The "Sc" in the names Scelt and Scletie is pronounced "Sh."
 
BLOOD HIERARCHY/CASTES


Males

landen
--non-Blood of any race

Blood male
--a general term for all males of the Blood; also refers to any Blood male who doesn't wear Jewels

Warlord
--a Jeweled male equal in status to a witch

Prince--a Jeweled male equal in status to a Priestess or a Healer

Warlord Prince--a dangerous, extremely aggressive Jeweled male; in status, slightly lower than a Queen

Females

landen--non-Blood of any race

Blood female--a general term for all females of the Blood; mostly refers to any Blood female who doesn't wear Jewels

witch--a Blood female who wears Jewels but isn't one of the other hierarchical levels; also refers to any Jeweled female

Healer--a witch who heals physical wounds and illnesses; equal in status to a Priestess and a Prince

Priestess--a witch who cares for altars, sanctuaries, and Dark Altars; witnesses handfasts and marriages; performs offerings;

equal in status to a Healer and a Prince

Black Widow--a witch who heals the mind; weaves the tangled webs of dreams and visions; is trained in illusions and poisons

Queen
--a witch who rules the Blood; is considered to be the land's heart and the Blood's moral center; as such, she is the focal

point of their society
 
 
 
     The books focus largely on the topmost levels of Blood society. Landens, who have no magic, exist largely to be a morality marker: Good characters treat them like people (even while not being able to relate to the idea of a life that doesn't prominently feature magic), evil characters treat them like vermin, slaves, or cannon fodder. Magic is strictly hereditary; a Blood character is unlikely to grow up knowing any landens. Blood and landens can interbreed, but aside from the power issue (a landen isn't exactly in a position to enforce a no) which Bishop never addresses, there are issues she does address: half-Blood children may have enough magic to qualify as Blood, but are likely, at best, to be far weaker magically than their Blood parent, and there's also a real possibility that a half-Blood child will have to live with an instinctive sense that s/he should be able to perform magic but no actual magic, or will have enough magic to set herself/himself up as a petty dictator over a landen village but not enough to be accepted as Blood.
 
     Only two characters who appear onstage are Blood who don't wear Jewels; both are male.
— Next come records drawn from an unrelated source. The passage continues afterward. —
-- ==== Sys2Proof/Laws/State.lean ====
section
/-! SUPPORT. One lemma for each register and each named update of the state: what the register holds afterwards. -/

namespace Sys2Proof.Laws

open Sys2Proof.Machine

/-! 49_host_commands.md R257: an answer that writes `STATUS.CODE` only. -/

@[simp] theorem setCode_bc (c : Code) (s : State) : (setCode c s).bc = s.bc := rfl
@[simp] theorem setCode_sh (c : Code) (s : State) : (setCode c s).sh = s.sh := rfl
@[simp] theorem setCode_fr (c : Code) (s : State) : (setCode c s).fr = s.fr := rfl
@[simp] theorem setCode_chF (c : Code) (s : State) : (setCode c s).chF = s.chF := rfl
@[simp] theorem setCode_chS (c : Code) (s : State) : (setCode c s).chS = s.chS := rfl
@[simp] theorem setCode_sf (c : Code) (s : State) : (setCode c s).sf = s.sf := rfl
@[simp] theorem setCode_seq (c : Code) (s : State) : (setCode c s).seq = s.seq := rfl
@[simp] theorem setCode_subsamp (c : Code) (s : State) : (setCode c s).subsamp = s.subsamp := rfl
@[simp] theorem setCode_ph (c : Code) (s : State) : (setCode c s).ph = s.ph := rfl
@[simp] theorem setCode_hist (c : Code) (s : State) : (setCode c s).hist = s.hist := rfl
@[simp] theorem setCode_stage (c : Code) (s : State) : (setCode c s).stage = s.stage := rfl
@[simp] theorem setCode_lfe (c : Code) (s : State) : (setCode c s).lfe = s.lfe := rfl
@[simp] theorem setCode_out (c : Code) (s : State) : (setCode c s).out = s.out := rfl
@[simp] theorem setCode_warnJoint (c : Code) (s : State) : (setCode c s).warnJoint = s.warnJoint := rfl
@[simp] theorem setCode_warnDsync (c : Code) (s : State) : (setCode c s).warnDsync = s.warnDsync := rfl
@[simp] theorem setCode_hook (c : Code) (s : State) : (setCode c s).hook = s.hook := rfl
@[simp] theorem setCode_hookUser (c : Code) (s : State) : (setCode c s).hookUser = s.hookUser := rfl
@[simp] theorem setCode_res (c : Code) (s : State) : (setCode c s).res = s.res := rfl
@[simp] theorem setCode_syn (c : Code) (s : State) : (setCode c s).syn = s.syn := rfl
@[simp] theorem setCode_life (c : Code) (s : State) : (setCode c s).life = s.life := rfl
@[simp] theorem setCode_code (c : Code) (s : State) : (setCode c s).code = c := rfl
@[simp] theorem setCode_cmd (c : Code) (s : State) : (setCode c s).cmd = s.cmd := rfl
@[simp] theorem setCode_args (c : Code) (s : State) : (setCode c s).args = s.args := rfl
@[simp] theorem setCode_mem (c : Code) (s : State) : (setCode c s).mem = s.mem := rfl
@[simp] theorem setCode_rom (c : Code) (s : State) : (setCode c s).rom = s.rom := rfl
@[simp] theorem setCode_host (c : Code) (s : State) : (setCode c s).host = s.host := rfl
@[simp] theorem setCode_bus (c : Code) (s : State) : (setCode c s).bus = s.bus := rfl
@[simp] theorem setCode_unit (c : Code) (s : State) : (setCode c s).unit = s.unit := rfl
@[simp] theorem setCode_free (c : Code) (s : State) : (setCode c s).free = s.free := rfl

/-! 60_exceptions.md R260: taking an error. -/

@[simp] theorem takeError_bc (c : Code) (s : State) : (takeError c s).bc = s.bc := rfl
@[simp] theorem takeError_sh (c : Code) (s : State) : (takeError c s).sh = s.sh := rfl
@[simp] theorem takeError_fr (c : Code) (s : State) : (takeError c s).fr = s.fr := rfl
@[simp] theorem takeError_chF (c : Code) (s : State) : (takeError c s).chF = s.chF := rfl
@[simp] theorem takeError_chS (c : Code) (s : State) : (takeError c s).chS = s.chS := rfl
@[simp] theorem takeError_sf (c : Code) (s : State) : (takeError c s).sf = s.sf := rfl
@[simp] theorem takeError_seq (c : Code) (s : State) : (takeError c s).seq = { s.seq with frame := .aborted } := rfl
@[simp] theorem takeError_subsamp (c : Code) (s : State) : (takeError c s).subsamp = s.subsamp := rfl
@[simp] theorem takeError_ph (c : Code) (s : State) : (takeError c s).ph = s.ph := rfl
@[simp] theorem takeError_hist (c : Code) (s : State) : (takeError c s).hist = s.hist := rfl
@[simp] theorem takeError_stage (c : Code) (s : State) : (takeError c s).stage = s.stage := rfl
@[simp] theorem takeError_lfe (c : Code) (s : State) : (takeError c s).lfe = s.lfe := rfl
@[simp] theorem takeError_out (c : Code) (s : State) : (takeError c s).out = s.out := rfl
@[simp] theorem takeError_warnJoint (c : Code) (s : State) : (takeError c s).warnJoint = s.warnJoint := rfl
@[simp] theorem takeError_warnDsync (c : Code) (s : State) : (takeError c s).warnDsync = s.warnDsync := rfl
@[simp] theorem takeError_hook (c : Code) (s : State) : (takeError c s).hook = s.hook := rfl
@[simp] theorem takeError_hookUser (c : Code) (s : State) : (takeError c s).hookUser = s.hookUser := rfl
@[simp] theorem takeError_res (c : Code) (s : State) : (takeError c s).res = s.res := rfl
@[simp] theorem takeError_syn (c : Code) (s : State) : (takeError c s).syn = s.syn := rfl
@[simp] theorem takeError_life (c : Code) (s : State) : (takeError c s).life = s.life := rfl
@[simp] theorem takeError_code (c : Code) (s : State) : (takeError c s).code = c := rfl
@[simp] theorem takeError_cmd (c : Code) (s : State) : (takeError c s).cmd = s.cmd := rfl
@[simp] theorem takeError_args (c : Code) (s : State) : (takeError c s).args = s.args := rfl
@[simp] theorem takeError_mem (c : Code) (s : State) : (takeError c s).mem = s.mem := rfl
@[simp] theorem takeError_rom (c : Code) (s : State) : (takeError c s).rom = s.rom := rfl
@[simp] theorem takeError_host (c : Code) (s : State) : (takeError c s).host = s.host := rfl
@[simp] theorem takeError_bus (c : Code) (s : State) : (takeError c s).bus = s.bus := rfl
@[simp] theorem takeError_unit (c : Code) (s : State) : (takeError c s).unit = s.unit := rfl
@[simp] theorem takeError_free (c : Code) (s : State) : (takeError c s).free = s.free := rfl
     The Blood have a legend--which will, over the course of the trilogy, prove to be entirely true--that all the Blood races inherited their magic from a dragon queen. All the Jewels were originally dragon scales. Because the magic came from a female dragon, females of all the Blood races were the first to develop magical abilities and have consistently had more powerful magic.

     Caste (Warlord, Prince, Warlord Prince, Healer, Priestess, Black Widow, Queen) is mostly inborn. A child's parents can immediately tell that the child is (say) a Queen (except in one case where they can't). However, it's also possible to become a Black Widow without being born one--even, in rare (once in the history of the Blood to date) cases, for a male to become a Black Widow--and possible to cancel a Black Widow apprenticeship partway through. (Can someone who was born a Black Widow choose not to be one? I'd say probably not, but I don't know for sure.) I have no idea how much of becoming a Priestess is choice; it seems odd that a woman could be born with "you're going to witness marriages and care for altars" stamped on her forehead in a way it doesn't seem odd that a woman could be born with "you're an instinctive ruler" stamped on her forehead, but none of the protagonists is a Priestess, which means it gets less exploration than any of the other castes. Note that which caste you are is not directly hereditary. A family with powerful magic is more likely to produce a Queen or a Warlord Prince, while one with weak magic is more likely to produce Warlords and witches with no further titles, but a Queen does not mean someone who necessarily has something to rule over; it means someone with magical instincts to rule who magically causes those of other castes to want to submit.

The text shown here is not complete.